The City was caught on the hop yesterday after it emerged one member of the Bank of England's Monetary Policy Committee voted for a cut in interest rates this month and no one wanted an increase, reports the Independent .
David Blanchflower, the Dartmouth College labour economist, called for a quarter-point reduction to 5% - the first time a member of the nine-strong committee has voted for a cut since May last year.
He argued there was considerable evidence of spare capacity in the labour market and wage pressures were benign.
"The degree of monetary tightening, in conjunction with benign wage inflation, had started to push down consumption and housing market activity," he said, adding the service sector was looking weaker and inflation was likely to decline faster in the short term than in the MPC's central projection.
But he was outgunned by his eight colleagues, including the Bank's governor Mervyn King, who elected to freeze rates at 5.25% for a second month, says the paper.
"For most members, the financial market volatility added to the case for holding rates this month," the minutes said. "An unexpected move by the committee could provide an unwelcome addition to the uncertainty and volatility."
ABN AMRO shareholders could receive as much as £11bn in cash under the Dutch group's proposed merger with Barclays, says the Daily Telegraph.
Analysts expect Barclays to make an offer which values the Dutch bank at £44bn and to deliver around 15% in cash.
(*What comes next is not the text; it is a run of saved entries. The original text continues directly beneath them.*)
/-- A write that may span two lines. -/
def sliceWriteAny (s : State) (d pa n v key attr : Nat) (writer : Option Nat) : State :=
  let h := headBytes pa n
  let s := sliceWrite s d pa h (v % 2 ^ (8 * h)) key attr writer
  if h = n then s else sliceWrite s d (pa + h) (n - h) (v / 2 ^ (8 * h)) key attr writer

/-- The value that an agent of die d reads of n bytes inside a line: its replica's, else memory's; an uncached page reads
memory. `fresh` reads at home (R131, R132). A read at home falls behind what the die has yet to forward of the line (R120). -/
def sliceRead (s : State) (d pa n key attr : Nat) (fresh : Bool) : Nat × State :=
  let line := lineOf pa
  match (if fresh || attr ≠ 0 then none else replicaOf s d line key) with
  | some r => (lineBytes r.data (pa % 128) n, s)
  | none => physReadLine (flushLine s d line) pa n key

/-- A read that may span two lines. -/
def sliceReadAny (s : State) (d pa n key attr : Nat) (fresh : Bool) : Nat × State :=
  let h := headBytes pa n
  let r := sliceRead s d pa h key attr fresh
  if h = n then r
  else
    let t := sliceRead r.2 d (pa + h) (n - h) key attr fresh
    (r.1 + 2 ^ (8 * h) * t.1, t.2)

/-- A read of an engine inside one line: a line that it misses is filled by a miss register where one is free (R102, R103). -/
def engineLine (s : State) (d pa n key attr : Nat) : Nat × State :=
  let line := lineOf pa
  let s := countSlice s d line key attr
  sliceRead (if attr = 0 then readMiss s d line key else s) d pa n key attr false

/-- Reads and writes of an engine at the slices, n bytes from a physical address in a page of an ATTR, any length. -/
def engineRead (s : State) (d pa n key attr : Nat) : Nat × State :=
  let go : Nat → State → Nat → Nat → Nat × State := fun k s pa n =>
    (List.range k).foldl (fun (acc : Nat × State) i =>
      let lo := if i = 0 then pa else (pa / 128 + i) * 128
      let hi := min (pa + n) ((pa / 128 + i + 1) * 128)
      if lo < hi then
        let r := engineLine acc.2 d lo (hi - lo) key attr
        (acc.1 + 2 ^ (8 * (lo - pa)) * r.1, r.2)
      else acc) (0, s)
  go (n / 128 + 2) s pa n

def engineWrite (s : State) (d pa n v key attr : Nat) : State :=
  (List.range (n / 128 + 2)).foldl (fun s i =>
    let lo := if i = 0 then pa else (pa / 128 + i) * 128
    let hi := min (pa + n) ((pa / 128 + i + 1) * 128)
    if lo < hi then sliceWrite s d lo (hi - lo) (v / 2 ^ (8 * (lo - pa)) % 2 ^ (8 * (hi - lo))) key attr none else s) s

end Sys2Proof.Machine
end

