-- ==== Sys2Proof/Machine/Matrix.lean ====
section
/-! DEFINITION. Command words at the engines, tokens, and the matrix unit: checks, readiness, `mma`, `mmz`, `accld`, `accst`,
`accclr`, the accumulator update (spec/17_ref_commands.md R350-R354, spec/06_queues.md R154-R157, spec/07_tables.md
R173-R176). -/

namespace Sys2Proof.Machine

/-! ## Command words and tokens (R240, R350) -/

namespace Cmd

def scope (w : CmdWord) : Nat := bits w.w0 23 22
def tcore (w : CmdWord) : Nat := bits w.w0 25 24
def tslot (w : CmdWord) : Nat := bits w.w0 29 26
def treg (w : CmdWord) : Nat := bits w.w0 35 30
def noTok (w : CmdWord) : Bool := w.w0.getLsbD 36
def tgen (w : CmdWord) : BitVec 8 := w.w0.extractLsb' 40 8
def colour (w : CmdWord) : Nat := bits w.w0 21 16

/-- The queue an opcode belongs to (R241): 0 matrix, 1 copy, 2 sequencer; none where it is reserved. -/
def queueOf (w : CmdWord) : Option Nat :=
  match opc w with
  | 0x01 => some 0
  | 0x02 => some 0
  | 0x08 => some 0
  | 0x09 => some 0
  | 0x0A => some 0
  | 0x10 => some 1
  | 0x11 => some 1
  | 0x12 => some 1
  | 0x13 => some 1
  | 0x14 => some 1
  | 0x15 => some 1
  | 0x16 => some 1
  | 0x18 => some 1
  | 0x19 => some 1
  | 0x20 => some 2
  | 0x21 => some 2
  | 0x22 => some 2
  | 0x23 => some 2
  | 0x24 => some 2
  | _ => none

/-- Word 0's own checks: the zero fields, and no token field beside NOTOK (R242). -/
def word0Ok (w : CmdWord) : Bool :=
  bits w.w0 39 37 = 0 && bits w.w0 63 48 = 0 &&
    (!noTok w || (bits w.w0 35 24 = 0 && bits w.w0 47 40 = 0))

/-- Word 0 with COLOUR replaced (R242). -/
def withColour (w : CmdWord) (colr : Word) : CmdWord := { w with w0 := setBits w.w0 21 16 (bits colr 5 0) }

/-- The accumulator that a matrix command names (R351). -/
def acc (w : CmdWord) : Nat :=
  match opc w with
  | 0x08 => bits w.w1 28 26
  | 0x09 => bits w.w1 28 26
  | _ => bits w.w1 10 8

/-- The rings that a matrix command names. -/
def rings (w : CmdWord) : List Nat :=
  if opc w = 1 || opc w = 2 then [bits w.w1 3 0, bits w.w1 7 4] else []

end Cmd

/-- A status word (R350). -/
def statusWord (code : Nat) (flags : FlagBits) (info : Nat) : Word :=
  wrap64 (code + 256 * flags.toNat + 65536 * (info % 2 ^ 32))

/-- Sends a token status on its way to a register of a slot of a core (R350), with a barrier arrival if one goes with it. -/
def sendToken (s : State) (core slot reg : Nat) (gen : BitVec 8) (status : Word) (blk : Bool) (scope : Nat) : State :=
  let t : Token := { id := s.nextId, core := core, slot := slot, reg := reg, gen := gen, status := status, tok := true,
                     bar := none, blk := blk, copy := none, scope := scope }
  ({ s with tokens := s.tokens ++ [t], nextId := s.nextId + 1 }).pushE (.tokenFill s.nextId)
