-- ==== Sys2Proof/Machine/Access.lean ====
section
/-! DEFINITION. Accesses: the checks at issue, where an access goes first, what it does at a local memory, what its answer does to
its slot, vector instruction or block (spec/14_ref_memory.md R271-R293, spec/04_memories.md R85-R111, spec/16_ref_vector.md
R343-R345). -/

namespace Sys2Proof.Machine

/-! ## Checks at issue (R271-R275) -/

namespace MemOp

/-- Alignment of an operation (R272). -/
def align : MemOp → Nat
  | .lineCst _ _ _ => 128
  | op => op.size

/-- Whether an operation counts in UNACK (R71). -/
def counts : MemOp → Bool
  | .load _ _ => false
  | .lds => false
  | .ldw => false
  | .feq => false
  | .lineRd => false
  | _ => true

/-- Where an operation may go (R271); rights and ATTR of the lower half are checked with the translation. -/
def allowedIn (op : MemOp) (sp : Space) : Bool :=
  match sp with
  | .outside => false
  | .own _ => (match op with | .lineRd => false | .lineCst _ _ _ => false | _ => true)
  | .remote _ _ => (match op with | .lineRd => false | .lineCst _ _ _ => false | _ => true)
  | .commons _ => (match op with | .load _ _ => true | .store _ _ => true | _ => false)
  | .lower =>
    (match op with
     | .lds => false | .ldw => false | .sts _ => false | .fefill _ => false | .feempty => false | .feq => false
     | _ => true)
  | .priv _ => (match op with | .load n _ => n = 8 | .store n _ => n = 8 | _ => false)

/-- Whether an operation is a plain store. -/
def isStore : MemOp → Bool
  | .store _ _ => true
  | _ => false

/-- Whether an operation is a plain load. -/
def isLoad : MemOp → Bool
  | .load _ _ => true
  | _ => false

end MemOp

/-- What a memory instruction asks at its address: destination (scalar below 64, vector from 64), operation, ordering, scope,
whether it may be unaligned in the lower half. -/
structure Want where
  dst : Option Nat
  op : MemOp
  acq : Bool
  rel : Bool
  scope : Nat
  plain : Bool
  deriving DecidableEq, Repr

/-- PRIV of an access to the privileged aperture below level Y (R86). -/
def privOr (s : State) (i : Instr) (ea : Word) : Except Halt Unit :=
  guardH (!(canonical ea && inPriv ea) || s.levelY s.cur) (.trap cPriv 0 (instrWord i))

/-- Whether a commons offset's bank is a hole for the partition of a cell (R97). -/
def holeAt (s : State) (cell o : Nat) : Bool :=
  let pl := commonsPlace s (s.partN cell) (dieOf cell) o
  isHole s (dieOf cell) pl.1 pl.2.1

/-- The checks that an access meets before it leaves the core, in the order of R275 after PRIV, and the space it goes to. -/
def addrCheck (s : State) (ea : Word) (w : Want) : Except Halt Space := do
  let cell := cellOfSlot s.cur
  let upper := canonical ea && ea.getLsbD 56
  guardH (alignedTo ea w.op.align || (w.plain && !upper)) (.trap cMisalign (sizeCode w.op.align) ea)
  canonicalOr ea w.op.kind
  let sp := spaceOf s cell ea
  guardH (w.op.allowedIn sp) (.trap cAccess 0 ea)
  match sp with
  | .commons o =>
    guardH (!(w.op.isStore && holeAt s cell o)) (.trap cMachineCheck 0 ea)
    return sp
  | _ => return sp

/-- Requests at a core position's commons queue or on their way to it: the spec speaks of a full queue, and one that is on its
way counts here (R96; DESIGN CHOICE, notes/assumptions/89.md). -/
def commonsPending (s : State) (d pos : Nat) : Nat :=
  (s.flight.filter (fun a => a.stage = .crossing d pos || a.stage = .commons d pos)).length

/-- A scalar commons request to a full queue parks (R96). -/
def commonsRoom (s : State) (sp : Space) : Except Halt Unit :=
  match sp with
  | .commons _ =>
    guardH (decide (commonsPending s (dieOf (cellOfSlot s.cur)) (wheelPos (coreOf s.cur)) < Config.commonsQueue)) (.park .commons)
  | _ => .ok ()

/-- Whether an earlier vector access of a slot that has not started touches a location of some bytes: a queued `vld` or `vst`, or
one of a replay that is still to be queued (R345, R348). -/
def vecPending (s : State) (sid : Nat) (ea : Word) (n : Nat) : Bool :=
  let cell := cellOfSlot sid
  let hits (i : Instr) (a : Word) : Bool :=
    match i with
    | .vld _ _ _ => runsMeet s cell ea n a 512
    | .vst _ _ _ => runsMeet s cell ea n a 512
    | _ => false
  (s.core (coreOf sid)).vq.any (fun e => e.sid = sid && !e.forked && hits e.item.instr e.item.x) ||
    (match (s.slot sid).replay with
     | some r => (List.range (r.count - r.k)).any (fun n => r.body.any (fun it => hits it.instr (it.x + wrap64 (r.k + n) * it.y)))
     | none => false)

/-- Whether an access that a slot is about to make touches a location of one of its accesses that is not yet performed. -/
def pendingOverlap (s : State) (sid : Nat) (a : Access) : Bool :=
  s.flight.any (fun b => b.slotOf s = some sid && b.pending && sameLocation s a b)

/-! ## Where an access goes first -/

/-- Offset in a cell's local memory of an own-cell or remote aperture address. -/
def localOff (va : Word) : Nat := bits va 20 0

/-- Pairings of positions 14 and 15 with the bank of an offset, the sooner one first (R90). -/
def portPairings (s : State) (cell o : Nat) : List Turn :=
  let t := pairTime s cell 14 o
  let u := pairTime s cell 15 o
  let a := Turn.event (.localPairing cell 14 t)
  let b := Turn.event (.localPairing cell 15 u)
  if t ≤ u then [a, b] else [b, a]

/-- Queues an access at a position of its own cell's wheel; 14 is the copy port, whose two positions serve it (R90). -/
def startOwn (s : State) (a : Access) (pos : Nat) : State :=
  if pos < 14 then (s.launch { a with stage := .wheel a.cell pos }).pushE (.localPairing a.cell pos (pairTime s a.cell pos (localOff a.va)))
  else (s.launch { a with stage := .port a.cell }).push (portPairings s a.cell (localOff a.va))

/-- The L1 line that an access within one line may use (R99): not for an acquire at package or system scope (R131), nor past an
older access to the same location (R120). -/
def l1Line (s : State) (sid : Nat) (a : Access) : Option L1Line :=
  if a.va.toNat % 128 + a.op.size ≤ 128 && !(a.acq && decide (4 ≤ a.scope)) then
    match L1.find (s.core a.core) (s.casid a.cell) a.va.toNat with
    | some l =>
      let b := { a with stage := .slice (dieOf a.cell), pa := 128 * l.pa + a.va.toNat % 128, key := l.key }
      if (isSystem (128 * l.pa) && !s.linkUp) || pendingOverlap s sid b then none else some l
    | none => none
  else none

/-- Sends a lower-half access out: a load that hits the L1 is answered, a store that hits a writable line goes to its slice,
everything else to the translation unit (R99, R100). The core's own line takes a store where the slice serialises it, so that no
slot of the core reads it before the accesses that it is ordered after (R123, R124; DEDUCED, notes/assumptions/95.md). -/
def startLower (s : State) (sid : Nat) (a : Access) : State :=
  let va := a.va.toNat
  let out : State := (s.launch { a with stage := .walk (dieOf a.cell) }).pushE (.translationWalk s.nextId)
  match a.op, (if a.poison.isSome then none else l1Line s sid a) with
  | .load n _, some l =>
    ((s.modCore a.core (fun c => L1.hit c (s.casid a.cell) va)).launch
      { a with stage := .reply (.value (lineBytes l.data (va % 128) n)) }).pushE (.loadReturn s.nextId)
  | .store _ _, some l =>
    if l.wr then
      ((s.modCore a.core (fun c => L1.hit c (s.casid a.cell) va)).launch
        { a with stage := .slice (dieOf a.cell), pa := 128 * l.pa + va % 128, key := l.key, attr := 4 }).pushE
        (.sliceWriteSerialise s.nextId)
    else out
  | _, _ => out

/-- Sends an access to its space (DEDUCED, notes/assumptions/30.md). -/
def startAccess (s : State) (sid : Nat) (a : Access) (sp : Space) (pos : Nat) : State :=
  let id := s.nextId
  let d := dieOf a.cell
  match sp with
  | .own _ => startOwn s a pos
  | .remote c _ => (s.launch { a with stage := .lattice c }).pushE (.remoteAccessArrival id)
  | .commons _ => (s.launch { a with stage := .crossing d (wheelPos a.core) }).pushE (.commonsQueueEntry id)
  | .lower => startLower s sid a
  | .priv off =>
    (s.launch { a with stage := .priv, pa := off }).pushE (if a.op.isStore then .sliceWriteSerialise id else .sliceReadMiss id)
  | .outside => s

/-- Whether a store's verdict falls at its issue (R274). -/
def verdictAtIssue (s : State) (sid : Nat) (a : Access) (sp : Space) : Bool :=
  a.op.isStore &&
    (match sp with
     | .own _ => true
     | .commons _ => true
     | .priv _ => true
     | .lower => a.poison.isNone && (match l1Line s sid a with | some l => l.wr | none => false)
     | _ => false)

/-- An access of a slot, with nothing translated. -/
def newAccess (sid : Nat) (src : Src) (op : MemOp) (ea : Word) (acq rel : Bool) (scope : Nat) : Access :=
  { id := 0, cell := cellOfSlot sid, core := coreOf sid, src := src, op := op, va := ea, acq := acq, rel := rel, scope := scope
    pa := 0, key := 0, pa2 := 0, key2 := 0, attr := 0, stage := .held, entered := 0, poison := none }

/-- Waits until the current slot's earlier accesses to n bytes at an address are performed (R120, R121). -/
def bytesQuiet (s : State) (ea : Word) (n : Nat) : Except Halt Unit :=
  let run := newAccess s.cur (.blk 0 0 0) (.load n false) ea false false 0
  guardH (!pendingOverlap s s.cur run && !vecPending s s.cur ea n) .hold

/-- The scalar register whose F a sync-read takes, if it takes one (DEDUCED, notes/assumptions/27.md). -/
def takenOf (x : Slot) (base : Nat) (m : Bool) : List Nat := if m && base ≠ 0 then [x.takenS base] else []

/-- The slot as an access leaves it: the base's F taken, the destination owed, UNACK raised, the next instruction; it waits
for the verdict unless that has fallen (R64, R71, R274). -/
def issuedSlot (x : Slot) (base : Nat) (m : Bool) (w : Want) (await : Option Nat) : Slot :=
  let y := x.take base m
  let y := match w.dst with | some d => y.oweD d | none => y
  let y := if w.op.counts then raiseUnack y else y
  { y with pc := y.pc + 4#64, await := await, tries := 0 }

/-- Whether nothing but MACHINE-CHECK can befall an operation once its address is judged at issue: a plain access to own-cell
local memory, to the commons or to a privileged register (R274, R275). -/
def judgedAtIssue (op : MemOp) (sp : Space) : Bool :=
  match sp with
  | .own _ => op.isLoad || op.isStore
  | .commons _ => true
  | .priv _ => true
  | _ => false

/-- Issue of a memory instruction of the current slot: `regs` and `vregs` are its scalar and vector registers in order, `ea` makes
the address from the base, `want` reads the other operands, `bad` is a register in error among those read (R271-R276). A register
in error traps after every other cause (R82): at once where no other is left, else where the access is judged. -/
def issueMem (i : Instr) (regs vregs : List Nat) (base : Nat) (m : Bool) (ea : Word → Word)
    (want : Slot → Except Halt Want) (bad : Slot → Option Nat) (s : State) : Res := do
  let sid := s.cur
  let x := s.slot sid
  (if base < x.ns && x.sF base then privOr s i (ea (x.sval base)) else .ok ())
  boundS x regs
  boundV x vregs
  let b ← peekS x base
  let w ← want x
  (match w.dst with | some d => do freeD x d; (if d < 64 then .ok () else vecWriters s sid [d - 64]) | none => .ok ())
  let sp ← addrCheck s (ea b) w
  (match bad x with
   | some r => guardH (!judgedAtIssue w.op sp) (.trap cMachineCheck 1 (wrap64 r))
   | none => .ok ())
  (if w.op.counts then unackRoom x else .ok ())
  commonsRoom s sp
  guardH (!vecPending s sid (ea b) w.op.size) .hold
  let src := Src.slot sid x.gen x.pc w.dst (match w.dst with | some d => x.fullD d | none => true) (takenOf x base m) w.op.counts
  let a := { newAccess sid src w.op (ea b) w.acq w.rel w.scope with poison := bad x }
  let await := if verdictAtIssue s sid a sp then none else some s.nextId
  return startAccess (s.setSlot sid (issuedSlot x base m w await)) sid a sp (coreOf sid % 4)

/-! ## At a local memory (R280, R283-R285) -/

/-- Result of an atomic on an n-byte word (R283). -/
def amoNew (op : AmoOp) (n old v : Nat) : Nat :=
  let w := 8 * n
  match op with
  | .add => (old + v) % 2 ^ w
  | .and => old &&& v
  | .or => old ||| v
  | .xor => old ^^^ v
  | .min => if signedN w old ≤ signedN w v then old else v
  | .max => if signedN w old ≥ signedN w v then old else v
  | .minu => if old ≤ v then old else v
  | .maxu => if old ≥ v then old else v
  | .swap => v
  | .fadd => (fadd32 old v).1

/-- Sets F of the word at an offset. -/
def setWordFull (s : State) (cell o : Nat) (b : Bool) : State := s.modCell cell (fun c => Loc.setFull c o b)

/-- A word of a cell's local memory is filled or emptied by a thread: what a join filled there is no matter any longer (R125). -/
def forgetJoin (s : State) (cell o : Nat) : State :=
  s.modCell cell (fun c => { c with joined := c.joined.filter (· ≠ Loc.wordAt c o) })

/-- One access at a cell's local memory, in one step: its answer and the memory after it. Every one consults the frame's entry
(R172; what a plain store that finds it in error does: DEDUCED, notes/assumptions/94.md). -/
def performLocal (s : State) (cell o : Nat) (op : MemOp) : Reply × State :=
  let bad (n : Nat) : Bool := localErr s cell o n
  let full : Bool := Loc.full (s.cell cell) o
  if entryErr s cell o then (.machine, s)
  else match op with
  | .load n _ => if bad n then (.machine, s) else (.value (localRead s cell o n), s)
  | .store n v => (.done, localWrite s cell o n v)
  | .lds =>
    if !full then (.refused, s)
    else if bad 8 then (.machine, s)
    else (.value (localRead s cell o 8), forgetJoin (setWordFull s cell o false) cell o)
  | .ldw => if !full then (.refused, s) else if bad 8 then (.machine, s) else (.value (localRead s cell o 8), s)
  | .sts v => if full then (.refused, s) else (.done, forgetJoin (setWordFull (localWrite s cell o 8 v) cell o true) cell o)
  | .fefill v => (.done, forgetJoin (setWordFull (localWrite s cell o 8 v) cell o true) cell o)
  | .feempty => (.done, forgetJoin (setWordFull s cell o false) cell o)
  | .feq => (.value full.toNat, s)
  | .amo op n v =>
    if bad n then (.machine, s)
    else
      let old := localRead s cell o n
      (.value old, localWrite s cell o n (amoNew op n old v))
  | .cas n e w =>
    if bad n then (.machine, s)
    else
      let old := localRead s cell o n
      (.value old, if old = e then localWrite s cell o n w else s)
  | .lineRd => (.access, s)
  | .lineCst _ _ _ => (.access, s)

/-! ## Forwarding (R162) -/

/-- Whether a full/empty operation would be refused where it stands (R280). -/
def refusedBy (s : State) (cell o : Nat) (op : MemOp) : Bool :=
  match op with
  | .lds => !Loc.full (s.cell cell) o
  | .ldw => !Loc.full (s.cell cell) o
  | .sts _ => Loc.full (s.cell cell) o
  | _ => false

/-- The slot that a reply or message for a slot of a generation reaches: itself, or where forwarding entries send it. Every hop
takes an entry of its own, so that the number of entries bounds the hops (R162). -/
def resolveFuel : Nat → State → Nat → BitVec 8 → Option Nat
  | 0, _, _, _ => none
  | n + 1, s, sid, gen =>
    match (s.core (coreOf sid)).fwd.find? (fun f =>
        decide (s.fcyc (dieOf (cellOfSlot sid)) < f.expires) && f.oslot = slotIx sid && f.ogen = gen) with
    | some f => resolveFuel n s f.target f.tgen
    | none => if (s.slot sid).gen = gen && (s.slot sid).isLive then some sid else none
However, Mark Thomas, an analyst at Keefe Bruyette & Woods, said: "Barclays may be able to increase the cash share to 25%."
A large cash element could satisfy ABN shareholders while ensuring Barclays investors retain the larger slice of the merged entity.
But Barclays may have to negotiate with regulators if it wants a large cash element, as both Barclays and ABN have low capital reserve ratios, limiting the cash available.
MORGAN STANLEY became the latest Wall Street firm to unveil record quarterly profits yesterday when it announced strong trading gains and a jump in investment banking fees had helped to push net income up by 70% in the first quarter, says the Times.
A dramatic rise in risky trading bets in the first quarter paid off with surges in revenue from share and bond trading, which helped to lift net income from $1.57bn (£801m) to $2.67bn for the three months to 28 February.
The so-called value-at-risk — an estimate of how much a firm potentially could lose in a bad day’s trading — jumped to $90m in the first quarter, from $58m the year before, as traders responded to calls from John Mack, chief executive, to take more risks.